theorem test_witness_BitAddressesNameOneBitOfOneByte :
    ((0x20 : Byte).toNat = (if (0x00 : Byte).toNat < 0x80 then 0x20 + (0x00 : Byte).toNat / 8 else
      (0x00 : Byte).toNat / 8 * 8) ∧ directRead 0x20 s0 = .next 0x00 ∧ directReadRmw 0x20 s0 = .next 0x00) ∧
    ((0x2F : Byte).toNat = (if (0x7F : Byte).toNat < 0x80 then 0x20 + (0x7F : Byte).toNat / 8 else
      (0x7F : Byte).toNat / 8 * 8) ∧ directRead 0x2F small = .next 0x80 ∧ directReadRmw 0x2F small = .next 0x80) ∧
    ((0x80 : Byte).toNat = (if (0x80 : Byte).toNat < 0x80 then 0x20 + (0x80 : Byte).toNat / 8 else
      (0x80 : Byte).toNat / 8 * 8) ∧ directRead 0x80 s0 = .next 0xFF ∧ directReadRmw 0x80 s0 = .next 0xFF) ∧
    ((0xF0 : Byte).toNat = (if (0xF7 : Byte).toNat < 0x80 then 0x20 + (0xF7 : Byte).toNat / 8 else
      (0xF7 : Byte).toNat / 8 * 8) ∧ directRead 0xF0 s0 = .next 0x00 ∧ directReadRmw 0xF0 s0 = .next 0x00) :=
  ⟨⟨rfl, rfl, rfl⟩, ⟨rfl, rfl, rfl⟩, ⟨rfl, rfl, rfl⟩, ⟨rfl, rfl, rfl⟩⟩

theorem test_witness_PushAndPopMoveTheStackPointerByOne :
    (s0.sp + 1).toNat < s0.plat.iramSize.count ∧ iramRead s0.sp s0 = .next 0x00 ∧
    (small.sp + 1).toNat < small.plat.iramSize.count ∧ iramRead small.sp small = .next 0x34 ∧
    (({ s0 with sp := 0xFF } : State).sp + 1).toNat < s0.plat.iramSize.count := ⟨by decide, rfl, by decide, rfl, by decide⟩

/-- The four sources at values their forms admit: R0 and R7, direct 00H, 7FH, a port and B, @R0 and @R1, an immediate. -/
theorem test_witness_sources :
    (Source.reg 0).read s0 = .next 0x00 ∧ (Source.reg 7).read small = .next 0x01 ∧
    (Source.direct 0x00).read s0 = .next 0x00 ∧ (Source.direct 0x7F).read small = .next 0x5A ∧
    (Source.direct 0x80).read s0 = .next 0xFF ∧ (Source.direct 0xF0).read s0 = .next 0x00 ∧
    (Source.ind 0).read s0 = .next 0x00 ∧ (Source.ind 1).read small = .next 0x5A ∧
    (Source.imm 0xFF).read s0 = .next 0xFF := ⟨rfl, rfl, rfl, rfl, rfl, rfl, rfl, rfl, rfl⟩

theorem test_witness_AddPutsTheSumInA : (Source.direct 0x7F).read small = .next 0x5A := rfl

theorem test_witness_AddcAddsTheCarryIn : (Source.ind 1).read small = .next 0x5A ∧ small.cy = true := ⟨rfl, rfl⟩

theorem test_witness_SubbSubtractsWithBorrow : (Source.reg 7).read small = .next 0x01 ∧ small.cy = true := ⟨rfl, rfl⟩

theorem test_witness_LogicIntoAWorksBitByBit : (Source.imm 0xFF).read s0 = .next 0xFF := rfl

theorem test_witness_MovIntoACopiesItsSource :
    Source.direct 0xE1 ≠ .direct 0xE0 ∧ Source.direct 0x7F ≠ .direct 0xE0 ∧
      (Source.direct 0x7F).read small = .next 0x5A := ⟨by decide, by decide, rfl⟩

theorem test_witness_IncAndDecChangeOneByteByOne :
    regRead 0 small = .next 0x20 ∧ regRead 7 small = .next 0x01 ∧ indAddress 1 small = .next 0x7F ∧
      iramRead 0x7F small = .next 0x5A ∧ indAddress 0 s0 = .next 0x00 ∧ iramRead 0x00 s0 = .next 0x00 :=
  ⟨rfl, rfl, rfl, rfl, rfl, rfl⟩

/-- Destinations that are read the latch way, at the ends of both halves; it serves the next two statements too. -/
theorem test_witness_IncAndDecDirectRewriteTheirByte :
    directReadRmw 0x00 s0 = .next 0x00 ∧ directReadRmw 0x7F small = .next 0x5A ∧ directReadRmw 0x80 s0 = .next 0xFF ∧
      directReadRmw 0xD0 small = .next 0x98 ∧ directReadRmw 0xC0 devices = .next 0x34 := ⟨rfl, rfl, rfl, rfl, rfl⟩

theorem test_witness_LogicIntoDirectWorksBitByBit : directReadRmw 0x80 s0 = .next 0xFF := rfl

theorem test_witness_DecimalAdditionOfPackedBcdIsExact :
    ({ s0 with a := 0x99 } : State).a.toNat = 99 / 10 * 16 + 99 % 10 ∧ s0.a.toNat = 0 / 10 * 16 + 0 % 10 := by decide
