-- ==== Sys2Proof/Word.lean ====
section
/-!
DEFINITION. The words of the block (00_scope.md R8): bytes, nibbles, eight-byte payloads, and the receiver's
"specified or not" values (10_state.md R44, 20_memory.md R60).
-/

namespace Sys2Proof

/-- A byte: 8 bits, bit 0 the least significant (R8). -/
abbrev Byte := BitVec 8

/-- A nibble: 4 bits (R8). -/
abbrev Nibble := BitVec 4

/-- The 16-bit value of a number operation, `NUMW` = 16 (R7). -/
abbrev Value := BitVec 16

/-- A payload of exactly eight bytes, `P[0..7]` of the formats FG and FB (R81). -/
structure Bytes8 where
  p0 : Byte
  p1 : Byte
  p2 : Byte
  p3 : Byte
  p4 : Byte
  p5 : Byte
  p6 : Byte
  p7 : Byte
deriving DecidableEq, Repr, Inhabited

/-- The eight bytes in order, `P[0]` first. -/
def Bytes8.toList (p : Bytes8) : List Byte :=
  [p.p0, p.p1, p.p2, p.p3, p.p4, p.p5, p.p6, p.p7]

/-- A value of the reference receiver that is specified or not. The receiver's own rules ask which (R58 "an unspecified
AC, ACSEL or CHCFG flag", R60 "if ... COLPTR, PAGEPTR are specified"), so "unspecified" is a state of the
receiver and not a missing reset value. It stands for an arbitrary value (R44): see `Tracked.Admits`. -/
inductive Tracked (α : Type) where
  /-- An arbitrary value that a claim must hold for every choice of (R44). -/
  | unspecified
  /-- The value is known to be `v`. -/
  | is (v : α)
deriving DecidableEq, Repr, Inhabited

namespace Tracked

/-- The values a controller may hold where the receiver records `t`: any value where `t` is unspecified (R44). -/
def Admits {α : Type} : Tracked α → α → Prop
  | .unspecified, _ => True
  | .is v, w => w = v

/-- Whether the receiver knows the value. -/
def specified {α : Type} : Tracked α → Bool
  | .unspecified => false
  | .is _ => true

end Tracked

end Sys2Proof
end

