-- ==== Sys2Proof/Machine/Decimal.lean ====
section
/-!
DEFINITION. The arithmetic of the decimal renderer (44_decimal_renderer.md R200 to R202), on natural numbers.
-/

namespace Sys2Proof.Machine

/-- The loop of R201, at most `fuel` rounds: the digits of `v`, least significant first. -/
def digitsLow : Nat → Nat → List Nat
  | 0, _ => []
  | fuel + 1, v => if v = 0 then [] else v % 10 :: digitsLow fuel (v / 10)

/-- `CharDigits(V)` (R201): most significant first, no leading zeros, "0" special-cased; a 16-bit value needs at most
5 rounds. -/
def charDigits (v : Value) : List Nat :=
  if v = 0#16 then [0] else (digitsLow 5 v.toNat).reverse

/-- `PixDigits(V)` (R202): four digits, padded with zeros on the left. -/
def pixDigits (v : Value) : List Nat :=
  [v.toNat / 1000, v.toNat / 100 % 10, v.toNat / 10 % 10, v.toNat % 10]

/-- The character code of a digit, `0x30 + d` (R203, R207). -/
def digitCode (d : Nat) : Byte := 0x30#8 + BitVec.ofNat 8 d

end Sys2Proof.Machine
end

## Problem to solve
Report every line containing the string "else" in the material.

## Solution to the exercise
    ((0x20 : Byte).toNat = (if (0x00 : Byte).toNat < 0x80 then 0x20 + (0x00 : Byte).toNat / 8 else
    ((0x2F : Byte).toNat = (if (0x7F : Byte).toNat < 0x80 then 0x20 + (0x7F : Byte).toNat / 8 else
    ((0x80 : Byte).toNat = (if (0x80 : Byte).toNat < 0x80 then 0x20 + (0x80 : Byte).toNat / 8 else
    ((0xF0 : Byte).toNat = (if (0xF7 : Byte).toNat < 0x80 then 0x20 + (0xF7 : Byte).toNat / 8 else
  | fuel + 1, v => if v = 0 then [] else v % 10 :: digitsLow fuel (v / 10)
  if v = 0#16 then [0] else (digitsLow 5 v.toNat).reverse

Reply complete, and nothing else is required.